# Vid of KK and I in the ring



## RedyreRottweilers (Dec 17, 2006)

http://www.youtube.com/watch?v=-GqKHe2XaTk&feature=youtu.be


----------



## Sibe (Nov 21, 2010)

She is amazing to watch. Too adorable when she leaned up against the judge! Go Katie!!


----------



## ChaosIsAWeim (Feb 12, 2011)

She is such a great dog. She was giving you a hard time on the down and back though, lol. What show was this?


----------



## Abbylynn (Jul 7, 2011)

I really enjoyed the video! KK seems to be such a sweet dog.......................especially with the judge!


----------



## RedyreRottweilers (Dec 17, 2006)

This was in Deland yesterday.

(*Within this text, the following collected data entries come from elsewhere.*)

-- ==== Sys2Proof/Laws/State.lean ====
section
/-! SUPPORT. What each named update of the state leaves alone, one lemma a field, and what it changes. -/

namespace Sys2Proof.Machine

@[simp] theorem State.setCore_agenda (s : State) (c : Nat) (k : Core) : (s.setCore c k).agenda = s.agenda := rfl
@[simp] theorem State.setCore_cur (s : State) (c : Nat) (k : Core) : (s.setCore c k).cur = s.cur := rfl
@[simp] theorem State.setCore_free (s : State) (c : Nat) (k : Core) : (s.setCore c k).free = s.free := rfl
@[simp] theorem State.setCore_next (s : State) (c : Nat) (k : Core) : (s.setCore c k).next = s.next := rfl
@[simp] theorem State.setCore_clusters (s : State) (c : Nat) (k : Core) : (s.setCore c k).clusters = s.clusters := rfl
@[simp] theorem State.setCore_mem (s : State) (c : Nat) (k : Core) : (s.setCore c k).mem = s.mem := rfl
@[simp] theorem State.setCore_pond (s : State) (c : Nat) (k : Core) : (s.setCore c k).pond = s.pond := rfl
@[simp] theorem State.setCore_parts (s : State) (c : Nat) (k : Core) : (s.setCore c k).parts = s.parts := rfl
@[simp] theorem State.setCore_grids (s : State) (c : Nat) (k : Core) : (s.setCore c k).grids = s.grids := rfl
@[simp] theorem State.setCore_mailboxes (s : State) (c : Nat) (k : Core) : (s.setCore c k).mailboxes = s.mailboxes := rfl
@[simp] theorem State.setCore_boot (s : State) (c : Nat) (k : Core) : (s.setCore c k).boot = s.boot := rfl
@[simp] theorem State.setCore_pkg (s : State) (c : Nat) (k : Core) : (s.setCore c k).pkg = s.pkg := rfl
@[simp] theorem State.setCore_fabric (s : State) (c : Nat) (k : Core) : (s.setCore c k).fabric = s.fabric := rfl

@[simp] theorem State.modCore_agenda (s : State) (c : Nat) (f : Core → Core) : (s.modCore c f).agenda = s.agenda := rfl
@[simp] theorem State.modCore_cur (s : State) (c : Nat) (f : Core → Core) : (s.modCore c f).cur = s.cur := rfl
@[simp] theorem State.modCore_free (s : State) (c : Nat) (f : Core → Core) : (s.modCore c f).free = s.free := rfl
@[simp] theorem State.modCore_next (s : State) (c : Nat) (f : Core → Core) : (s.modCore c f).next = s.next := rfl
@[simp] theorem State.modCore_clusters (s : State) (c : Nat) (f : Core → Core) : (s.modCore c f).clusters = s.clusters := rfl
@[simp] theorem State.modCore_mem (s : State) (c : Nat) (f : Core → Core) : (s.modCore c f).mem = s.mem := rfl
@[simp] theorem State.modCore_pond (s : State) (c : Nat) (f : Core → Core) : (s.modCore c f).pond = s.pond := rfl
@[simp] theorem State.modCore_parts (s : State) (c : Nat) (f : Core → Core) : (s.modCore c f).parts = s.parts := rfl
@[simp] theorem State.modCore_grids (s : State) (c : Nat) (f : Core → Core) : (s.modCore c f).grids = s.grids := rfl
@[simp] theorem State.modCore_mailboxes (s : State) (c : Nat) (f : Core → Core) : (s.modCore c f).mailboxes = s.mailboxes := rfl
@[simp] theorem State.modCore_boot (s : State) (c : Nat) (f : Core → Core) : (s.modCore c f).boot = s.boot := rfl
@[simp] theorem State.modCore_pkg (s : State) (c : Nat) (f : Core → Core) : (s.modCore c f).pkg = s.pkg := rfl
@[simp] theorem State.modCore_fabric (s : State) (c : Nat) (f : Core → Core) : (s.modCore c f).fabric = s.fabric := rfl

@[simp] theorem State.setCluster_agenda (s : State) (c : Nat) (k : Cluster) : (s.setCluster c k).agenda = s.agenda := rfl
@[simp] theorem State.setCluster_cur (s : State) (c : Nat) (k : Cluster) : (s.setCluster c k).cur = s.cur := rfl
@[simp] theorem State.setCluster_free (s : State) (c : Nat) (k : Cluster) : (s.setCluster c k).free = s.free := rfl
@[simp] theorem State.setCluster_next (s : State) (c : Nat) (k : Cluster) : (s.setCluster c k).next = s.next := rfl
@[simp] theorem State.setCluster_cores (s : State) (c : Nat) (k : Cluster) : (s.setCluster c k).cores = s.cores := rfl
@[simp] theorem State.setCluster_mem (s : State) (c : Nat) (k : Cluster) : (s.setCluster c k).mem = s.mem := rfl
@[simp] theorem State.setCluster_pond (s : State) (c : Nat) (k : Cluster) : (s.setCluster c k).pond = s.pond := rfl
@[simp] theorem State.setCluster_parts (s : State) (c : Nat) (k : Cluster) : (s.setCluster c k).parts = s.parts := rfl
@[simp] theorem State.setCluster_grids (s : State) (c : Nat) (k : Cluster) : (s.setCluster c k).grids = s.grids := rfl
@[simp] theorem State.setCluster_mailboxes (s : State) (c : Nat) (k : Cluster) : (s.setCluster c k).mailboxes = s.mailboxes := rfl
@[simp] theorem State.setCluster_boot (s : State) (c : Nat) (k : Cluster) : (s.setCluster c k).boot = s.boot := rfl
@[simp] theorem State.setCluster_pkg (s : State) (c : Nat) (k : Cluster) : (s.setCluster c k).pkg = s.pkg := rfl
@[simp] theorem State.setCluster_fabric (s : State) (c : Nat) (k : Cluster) : (s.setCluster c k).fabric = s.fabric := rfl

@[simp] theorem State.modCluster_agenda (s : State) (c : Nat) (f : Cluster → Cluster) : (s.modCluster c f).agenda = s.agenda := rfl
@[simp] theorem State.modCluster_cur (s : State) (c : Nat) (f : Cluster → Cluster) : (s.modCluster c f).cur = s.cur := rfl
@[simp] theorem State.modCluster_free (s : State) (c : Nat) (f : Cluster → Cluster) : (s.modCluster c f).free = s.free := rfl
@[simp] theorem State.modCluster_next (s : State) (c : Nat) (f : Cluster → Cluster) : (s.modCluster c f).next = s.next := rfl
@[simp] theorem State.modCluster_cores (s : State) (c : Nat) (f : Cluster → Cluster) : (s.modCluster c f).cores = s.cores := rfl
@[simp] theorem State.modCluster_mem (s : State) (c : Nat) (f : Cluster → Cluster) : (s.modCluster c f).mem = s.mem := rfl
@[simp] theorem State.modCluster_pond (s : State) (c : Nat) (f : Cluster → Cluster) : (s.modCluster c f).pond = s.pond := rfl
@[simp] theorem State.modCluster_parts (s : State) (c : Nat) (f : Cluster → Cluster) : (s.modCluster c f).parts = s.parts := rfl
@[simp] theorem State.modCluster_grids (s : State) (c : Nat) (f : Cluster → Cluster) : (s.modCluster c f).grids = s.grids := rfl
@[simp] theorem State.modCluster_mailboxes (s : State) (c : Nat) (f : Cluster → Cluster) : (s.modCluster c f).mailboxes = s.mailboxes := rfl
@[simp] theorem State.modCluster_boot (s : State) (c : Nat) (f : Cluster → Cluster) : (s.modCluster c f).boot = s.boot := rfl
@[simp] theorem State.modCluster_pkg (s : State) (c : Nat) (f : Cluster → Cluster) : (s.modCluster c f).pkg = s.pkg := rfl
@[simp] theorem State.modCluster_fabric (s : State) (c : Nat) (f : Cluster → Cluster) : (s.modCluster c f).fabric = s.fabric := rfl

Here is part 2. You be the judge....


----------



## ChaosIsAWeim (Feb 12, 2011)

She was full of herself wasn't she, lol. Looked like she was having a good time though.


----------



## RedyreRottweilers (Dec 17, 2006)

She is a maniac! If I did not keep a lid on her, she would be grabbing the lead, grabbing my dress, bouncing up and down looking me in the eyes, barking, etc. haha Yeah, she has a fun time always.


----------



## ChaosIsAWeim (Feb 12, 2011)

Gotta love adolescence, BB is doing the same things.


----------



## Abbylynn (Jul 7, 2011)

I still think she was the best looking Rottweiler in the group!


----------